Tärkeimmät oivallukset

by Tharindu Kum... klo arxiv.org 03-14-2024

https://arxiv.org/pdf/2403.08035.pdf
Harnessing Artificial Intelligence to Combat Online Hate

Syvällisempiä Kysymyksiä

How can we ensure that large language models do not perpetuate biases when detecting hate speech?

Large language models (LLMs) have the potential to perpetuate biases in hate speech detection if not carefully monitored and managed. To ensure that LLMs do not exacerbate existing biases, several strategies can be implemented: Diverse Training Data: It is crucial to train LLMs on diverse datasets that represent a wide range of perspectives and demographics. By including data from various sources and communities, the model can learn to detect hate speech without favoring or discriminating against any particular group. Bias Detection Algorithms: Implement algorithms within the LLM architecture to detect and mitigate bias during training and inference stages. These algorithms can flag instances where the model may be exhibiting biased behavior, allowing for corrective measures to be taken. Regular Audits: Conduct regular audits of the LLM's performance in detecting hate speech across different demographic groups. This helps identify any disparities in classification accuracy based on factors like race, gender, or religion. Human Oversight: Incorporate human oversight into the hate speech detection process to review flagged content and provide feedback on potentially biased classifications made by the LLM. Transparency & Accountability: Maintain transparency about how the LLM operates in detecting hate speech and hold developers accountable for addressing any biases identified in the system. By implementing these measures, developers can work towards ensuring that LLMs are trained and deployed responsibly for hate speech detection without perpetuating biases.

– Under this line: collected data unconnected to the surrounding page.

-- ==== Sys2Proof/Laws/PerInstr.lean ====
section
/-! SUPPORT. Per-instruction families: a statement about an instruction as syntax, and one lemma per constructor. -/

namespace Sys2Proof.Laws.OpcodeInWord

/-- The canonical word of an instruction carries its opcode in bits 17:16 and its operand in bits 15:0
(spec/30_encoding.md R80, R82); an instruction without an opcode has no word (R84). -/
def Statement (i : Instr) : Prop :=
  match i.opcode? with
  | some op => ∃ w, encode i = some w ∧ opField w = op ∧ speedField w = i.operandField
  | none => encode i = none

/-- The bits of a word made of fields (R80). -/
theorem getLsbD_cmdWord (op : OpField) (speed : SpeedField) (i : Nat) :
    (cmdWord op speed).getLsbD i = if i < 16 then speed.getLsbD i else op.getLsbD (i - 16) :=
  BitVec.getLsbD_append

/-- The fields of a word made of fields are those fields (R80). -/
theorem fields_cmdWord (op : OpField) (speed : SpeedField) :
    opField (cmdWord op speed) = op ∧ speedField (cmdWord op speed) = speed := by
  refine ⟨BitVec.eq_of_getLsbD_eq fun i hi => ?_, BitVec.eq_of_getLsbD_eq fun i hi => ?_⟩
  · simp only [opField, BitVec.getLsbD_extractLsb', getLsbD_cmdWord]
    simp [hi]
  · simp only [speedField, BitVec.getLsbD_extractLsb', getLsbD_cmdWord]
    simp [hi]

theorem nop : Statement .nop := ⟨_, rfl, fields_cmdWord _ _⟩

theorem setTarget (speed : SpeedField) : Statement (.setTarget speed) := ⟨_, rfl, fields_cmdWord _ _⟩

theorem stop : Statement .stop := ⟨_, rfl, fields_cmdWord _ _⟩

theorem rsvd : Statement .rsvd := ⟨_, rfl, fields_cmdWord _ _⟩

theorem currentSpeed : Statement .currentSpeed := rfl

theorem currentDirection : Statement .currentDirection := rfl

end Sys2Proof.Laws.OpcodeInWord
end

What ethical considerations should be taken into account when using AI for content moderation?

When utilizing AI for content moderation, several ethical considerations must be prioritized: Privacy Concerns: Ensure user privacy is protected throughout the content moderation process by anonymizing data wherever possible and adhering to relevant data protection regulations. Freedom of Expression: Balance efforts to combat harmful content with respect for freedom of expression rights, avoiding censorship or suppression of legitimate discourse. Algorithmic Transparency: Provide clear explanations of how AI systems make decisions regarding content moderation to promote accountability and trust among users. Bias Mitigation: Take proactive steps to identify and address algorithmic bias that could lead to discriminatory outcomes in moderating content based on factors like race, gender, or political affiliation. 5....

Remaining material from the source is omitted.